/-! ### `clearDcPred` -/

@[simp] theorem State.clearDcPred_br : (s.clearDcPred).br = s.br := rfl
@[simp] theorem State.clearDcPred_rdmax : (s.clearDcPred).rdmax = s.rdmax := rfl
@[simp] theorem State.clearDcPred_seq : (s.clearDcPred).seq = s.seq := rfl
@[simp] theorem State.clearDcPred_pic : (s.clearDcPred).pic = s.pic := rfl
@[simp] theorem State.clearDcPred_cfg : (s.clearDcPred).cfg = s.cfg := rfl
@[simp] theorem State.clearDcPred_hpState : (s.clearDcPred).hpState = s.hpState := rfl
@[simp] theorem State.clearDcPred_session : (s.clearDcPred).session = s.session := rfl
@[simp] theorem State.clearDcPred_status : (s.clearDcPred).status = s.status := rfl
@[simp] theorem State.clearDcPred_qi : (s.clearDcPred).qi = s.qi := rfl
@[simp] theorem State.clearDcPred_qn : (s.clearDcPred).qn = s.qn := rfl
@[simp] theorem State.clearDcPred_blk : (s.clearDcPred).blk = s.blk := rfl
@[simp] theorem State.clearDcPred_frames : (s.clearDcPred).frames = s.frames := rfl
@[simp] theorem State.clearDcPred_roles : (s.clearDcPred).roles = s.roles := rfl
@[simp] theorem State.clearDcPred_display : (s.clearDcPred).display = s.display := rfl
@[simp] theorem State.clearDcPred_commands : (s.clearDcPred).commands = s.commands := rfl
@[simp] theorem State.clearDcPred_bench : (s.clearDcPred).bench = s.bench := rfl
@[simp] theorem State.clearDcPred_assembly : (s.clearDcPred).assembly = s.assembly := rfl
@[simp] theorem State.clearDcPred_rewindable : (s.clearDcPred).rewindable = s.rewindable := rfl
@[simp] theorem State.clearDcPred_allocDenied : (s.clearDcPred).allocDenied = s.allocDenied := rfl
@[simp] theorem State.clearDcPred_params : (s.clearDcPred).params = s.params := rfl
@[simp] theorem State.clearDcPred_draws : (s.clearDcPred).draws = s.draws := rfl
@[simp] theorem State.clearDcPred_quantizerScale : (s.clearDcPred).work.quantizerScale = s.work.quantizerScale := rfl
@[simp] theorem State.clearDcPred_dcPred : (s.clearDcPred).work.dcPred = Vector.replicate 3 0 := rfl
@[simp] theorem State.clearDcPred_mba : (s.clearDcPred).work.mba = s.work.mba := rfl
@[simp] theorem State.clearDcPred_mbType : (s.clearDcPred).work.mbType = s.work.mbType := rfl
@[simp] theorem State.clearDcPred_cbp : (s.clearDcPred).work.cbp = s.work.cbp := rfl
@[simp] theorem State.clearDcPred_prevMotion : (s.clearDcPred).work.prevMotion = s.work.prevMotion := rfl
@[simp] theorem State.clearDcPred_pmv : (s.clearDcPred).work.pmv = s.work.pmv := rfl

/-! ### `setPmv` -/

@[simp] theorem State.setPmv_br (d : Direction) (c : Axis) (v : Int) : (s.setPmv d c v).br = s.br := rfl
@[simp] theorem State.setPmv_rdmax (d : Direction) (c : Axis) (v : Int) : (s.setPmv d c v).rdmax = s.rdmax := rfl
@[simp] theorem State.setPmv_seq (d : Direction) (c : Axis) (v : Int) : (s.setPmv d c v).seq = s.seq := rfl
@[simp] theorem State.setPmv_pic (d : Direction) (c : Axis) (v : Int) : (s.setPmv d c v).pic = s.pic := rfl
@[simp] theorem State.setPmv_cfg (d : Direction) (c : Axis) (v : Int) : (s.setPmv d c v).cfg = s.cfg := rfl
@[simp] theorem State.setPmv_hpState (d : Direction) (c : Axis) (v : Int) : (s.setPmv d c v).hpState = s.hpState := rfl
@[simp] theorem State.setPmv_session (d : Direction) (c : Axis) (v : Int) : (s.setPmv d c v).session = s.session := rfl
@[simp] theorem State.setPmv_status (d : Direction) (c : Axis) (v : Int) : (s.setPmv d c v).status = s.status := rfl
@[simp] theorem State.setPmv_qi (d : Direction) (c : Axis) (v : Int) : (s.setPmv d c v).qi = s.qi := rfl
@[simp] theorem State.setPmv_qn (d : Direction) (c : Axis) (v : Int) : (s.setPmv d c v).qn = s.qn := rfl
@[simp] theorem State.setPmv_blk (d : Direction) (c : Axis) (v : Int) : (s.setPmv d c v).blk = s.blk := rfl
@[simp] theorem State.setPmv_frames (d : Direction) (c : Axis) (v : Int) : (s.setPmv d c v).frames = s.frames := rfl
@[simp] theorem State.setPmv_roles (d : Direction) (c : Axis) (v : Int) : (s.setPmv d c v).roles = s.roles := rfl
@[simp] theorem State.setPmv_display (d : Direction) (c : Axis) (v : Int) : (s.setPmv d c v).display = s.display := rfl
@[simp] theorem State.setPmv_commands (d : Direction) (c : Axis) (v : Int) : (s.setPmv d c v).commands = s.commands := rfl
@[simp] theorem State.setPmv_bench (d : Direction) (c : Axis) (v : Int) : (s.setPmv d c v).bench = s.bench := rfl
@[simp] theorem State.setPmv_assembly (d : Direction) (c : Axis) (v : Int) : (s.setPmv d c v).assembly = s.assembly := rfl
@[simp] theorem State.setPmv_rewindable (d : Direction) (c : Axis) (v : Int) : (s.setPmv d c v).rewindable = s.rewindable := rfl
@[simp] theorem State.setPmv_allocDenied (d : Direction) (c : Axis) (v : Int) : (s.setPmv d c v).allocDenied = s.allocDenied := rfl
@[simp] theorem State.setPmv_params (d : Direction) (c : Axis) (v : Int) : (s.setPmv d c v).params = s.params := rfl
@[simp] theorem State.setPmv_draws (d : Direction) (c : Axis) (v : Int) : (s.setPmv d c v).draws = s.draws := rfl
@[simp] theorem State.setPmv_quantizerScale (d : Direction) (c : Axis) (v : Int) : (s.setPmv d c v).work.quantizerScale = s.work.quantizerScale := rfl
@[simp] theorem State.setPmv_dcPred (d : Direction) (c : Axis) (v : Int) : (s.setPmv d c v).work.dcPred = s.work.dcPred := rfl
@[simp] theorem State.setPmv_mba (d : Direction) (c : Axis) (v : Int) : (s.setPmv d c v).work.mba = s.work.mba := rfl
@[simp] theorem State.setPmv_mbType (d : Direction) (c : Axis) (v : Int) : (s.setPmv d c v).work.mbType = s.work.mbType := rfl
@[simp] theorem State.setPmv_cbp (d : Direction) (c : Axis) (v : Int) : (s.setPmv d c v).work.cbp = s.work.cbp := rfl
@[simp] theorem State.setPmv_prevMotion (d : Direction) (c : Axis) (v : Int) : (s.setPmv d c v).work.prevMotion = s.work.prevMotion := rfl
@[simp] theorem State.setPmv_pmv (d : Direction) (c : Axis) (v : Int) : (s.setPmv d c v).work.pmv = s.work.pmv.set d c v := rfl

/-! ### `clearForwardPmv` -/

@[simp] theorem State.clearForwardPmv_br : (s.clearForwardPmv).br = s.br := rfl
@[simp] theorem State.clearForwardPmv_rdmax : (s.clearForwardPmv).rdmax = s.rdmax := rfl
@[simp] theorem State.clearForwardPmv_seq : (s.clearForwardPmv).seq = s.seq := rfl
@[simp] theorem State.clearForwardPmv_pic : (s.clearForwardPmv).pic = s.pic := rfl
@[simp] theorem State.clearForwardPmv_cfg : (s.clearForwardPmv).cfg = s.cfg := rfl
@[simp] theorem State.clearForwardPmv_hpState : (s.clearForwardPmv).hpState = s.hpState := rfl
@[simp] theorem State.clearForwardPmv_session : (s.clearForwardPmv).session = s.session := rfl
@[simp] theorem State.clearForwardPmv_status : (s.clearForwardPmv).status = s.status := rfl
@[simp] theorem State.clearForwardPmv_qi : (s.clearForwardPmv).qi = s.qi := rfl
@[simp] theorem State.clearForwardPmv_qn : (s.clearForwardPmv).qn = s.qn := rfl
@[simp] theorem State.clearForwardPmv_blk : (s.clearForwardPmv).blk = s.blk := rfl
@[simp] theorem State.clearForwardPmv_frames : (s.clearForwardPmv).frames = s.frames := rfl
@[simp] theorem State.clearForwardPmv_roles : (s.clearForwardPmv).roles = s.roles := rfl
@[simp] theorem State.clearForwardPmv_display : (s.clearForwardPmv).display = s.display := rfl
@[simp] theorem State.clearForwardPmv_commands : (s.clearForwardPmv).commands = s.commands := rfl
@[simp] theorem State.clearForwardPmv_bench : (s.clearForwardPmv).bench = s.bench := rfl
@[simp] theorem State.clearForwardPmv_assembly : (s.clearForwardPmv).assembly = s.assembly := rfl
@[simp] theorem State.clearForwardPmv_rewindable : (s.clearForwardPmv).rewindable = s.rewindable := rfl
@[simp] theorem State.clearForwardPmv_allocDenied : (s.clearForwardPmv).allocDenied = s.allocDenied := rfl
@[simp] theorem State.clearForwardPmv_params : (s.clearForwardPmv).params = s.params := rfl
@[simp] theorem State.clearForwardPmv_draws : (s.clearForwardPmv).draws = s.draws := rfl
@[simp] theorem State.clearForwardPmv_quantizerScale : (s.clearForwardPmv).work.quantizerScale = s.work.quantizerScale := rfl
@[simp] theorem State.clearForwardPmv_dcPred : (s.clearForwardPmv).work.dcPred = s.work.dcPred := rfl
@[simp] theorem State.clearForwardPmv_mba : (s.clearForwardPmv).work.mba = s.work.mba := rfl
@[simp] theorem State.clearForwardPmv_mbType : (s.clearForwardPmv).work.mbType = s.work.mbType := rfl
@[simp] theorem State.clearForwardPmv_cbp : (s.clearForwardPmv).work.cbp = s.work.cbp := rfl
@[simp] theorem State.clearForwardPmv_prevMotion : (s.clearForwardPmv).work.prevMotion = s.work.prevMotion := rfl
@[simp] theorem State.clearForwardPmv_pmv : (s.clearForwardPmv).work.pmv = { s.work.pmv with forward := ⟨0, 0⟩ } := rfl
----------
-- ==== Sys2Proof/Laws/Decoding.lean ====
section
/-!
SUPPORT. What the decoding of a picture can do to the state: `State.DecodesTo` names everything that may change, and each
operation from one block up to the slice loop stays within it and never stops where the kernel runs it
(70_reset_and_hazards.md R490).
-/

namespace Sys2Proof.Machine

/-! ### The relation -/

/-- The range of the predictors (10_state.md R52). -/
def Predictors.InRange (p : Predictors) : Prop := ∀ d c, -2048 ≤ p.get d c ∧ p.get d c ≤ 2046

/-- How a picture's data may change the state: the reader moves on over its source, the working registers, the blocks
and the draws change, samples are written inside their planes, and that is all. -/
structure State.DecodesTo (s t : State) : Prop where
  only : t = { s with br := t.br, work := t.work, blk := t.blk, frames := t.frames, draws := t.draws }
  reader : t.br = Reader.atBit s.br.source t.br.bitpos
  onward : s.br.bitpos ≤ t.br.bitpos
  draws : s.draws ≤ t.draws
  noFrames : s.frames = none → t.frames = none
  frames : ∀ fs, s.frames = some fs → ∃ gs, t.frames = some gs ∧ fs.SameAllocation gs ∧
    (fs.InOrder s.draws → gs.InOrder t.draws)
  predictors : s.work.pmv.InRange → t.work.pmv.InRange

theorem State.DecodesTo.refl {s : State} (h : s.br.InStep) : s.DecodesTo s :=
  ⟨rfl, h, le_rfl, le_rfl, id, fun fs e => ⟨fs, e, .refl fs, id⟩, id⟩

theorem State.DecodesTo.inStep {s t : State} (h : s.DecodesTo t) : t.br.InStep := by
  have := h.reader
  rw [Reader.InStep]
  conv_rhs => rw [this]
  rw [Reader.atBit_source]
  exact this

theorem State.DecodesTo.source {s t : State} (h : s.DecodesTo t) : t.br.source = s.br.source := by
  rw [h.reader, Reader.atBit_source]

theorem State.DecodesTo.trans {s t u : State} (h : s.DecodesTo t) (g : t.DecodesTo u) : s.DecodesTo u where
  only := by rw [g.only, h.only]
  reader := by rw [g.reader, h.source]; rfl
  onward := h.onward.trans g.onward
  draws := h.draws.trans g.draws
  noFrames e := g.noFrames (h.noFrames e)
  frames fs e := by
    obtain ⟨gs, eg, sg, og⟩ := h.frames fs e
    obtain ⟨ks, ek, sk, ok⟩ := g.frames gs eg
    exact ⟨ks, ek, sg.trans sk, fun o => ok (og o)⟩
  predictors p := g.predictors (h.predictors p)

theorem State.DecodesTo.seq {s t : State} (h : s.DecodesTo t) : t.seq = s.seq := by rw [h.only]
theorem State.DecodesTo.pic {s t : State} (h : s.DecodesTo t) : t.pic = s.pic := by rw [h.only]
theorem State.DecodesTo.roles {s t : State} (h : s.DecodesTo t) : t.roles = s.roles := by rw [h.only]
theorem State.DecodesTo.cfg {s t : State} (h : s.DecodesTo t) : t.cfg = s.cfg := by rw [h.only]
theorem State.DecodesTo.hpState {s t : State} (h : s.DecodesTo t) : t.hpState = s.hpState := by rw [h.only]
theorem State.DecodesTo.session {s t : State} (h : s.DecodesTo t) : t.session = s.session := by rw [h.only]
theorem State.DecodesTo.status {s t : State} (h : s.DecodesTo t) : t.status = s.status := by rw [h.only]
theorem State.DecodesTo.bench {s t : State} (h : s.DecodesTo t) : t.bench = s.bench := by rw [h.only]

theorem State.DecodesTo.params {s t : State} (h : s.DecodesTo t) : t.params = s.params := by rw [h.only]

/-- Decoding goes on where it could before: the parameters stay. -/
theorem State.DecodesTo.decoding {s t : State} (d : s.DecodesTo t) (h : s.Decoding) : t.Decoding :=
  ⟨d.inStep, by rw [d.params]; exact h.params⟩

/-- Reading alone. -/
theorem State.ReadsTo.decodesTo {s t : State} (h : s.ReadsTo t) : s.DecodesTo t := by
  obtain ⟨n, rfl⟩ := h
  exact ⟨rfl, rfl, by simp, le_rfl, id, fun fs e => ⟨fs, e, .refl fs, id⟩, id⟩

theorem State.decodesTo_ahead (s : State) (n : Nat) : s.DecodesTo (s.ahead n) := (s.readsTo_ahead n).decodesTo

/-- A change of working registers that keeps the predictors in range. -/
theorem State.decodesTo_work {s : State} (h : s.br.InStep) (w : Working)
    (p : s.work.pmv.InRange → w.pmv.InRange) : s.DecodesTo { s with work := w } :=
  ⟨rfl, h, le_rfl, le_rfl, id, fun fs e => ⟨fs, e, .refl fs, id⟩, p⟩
----------
HOW TO COMPLETE THIS TASK:
Go through the listing, find each line with the word "bitpos", and copy it.

RESPONSE TO THE EXERCISE:
  reader : t.br = Reader.atBit s.br.source t.br.bitpos
  onward : s.br.bitpos ≤ t.br.bitpos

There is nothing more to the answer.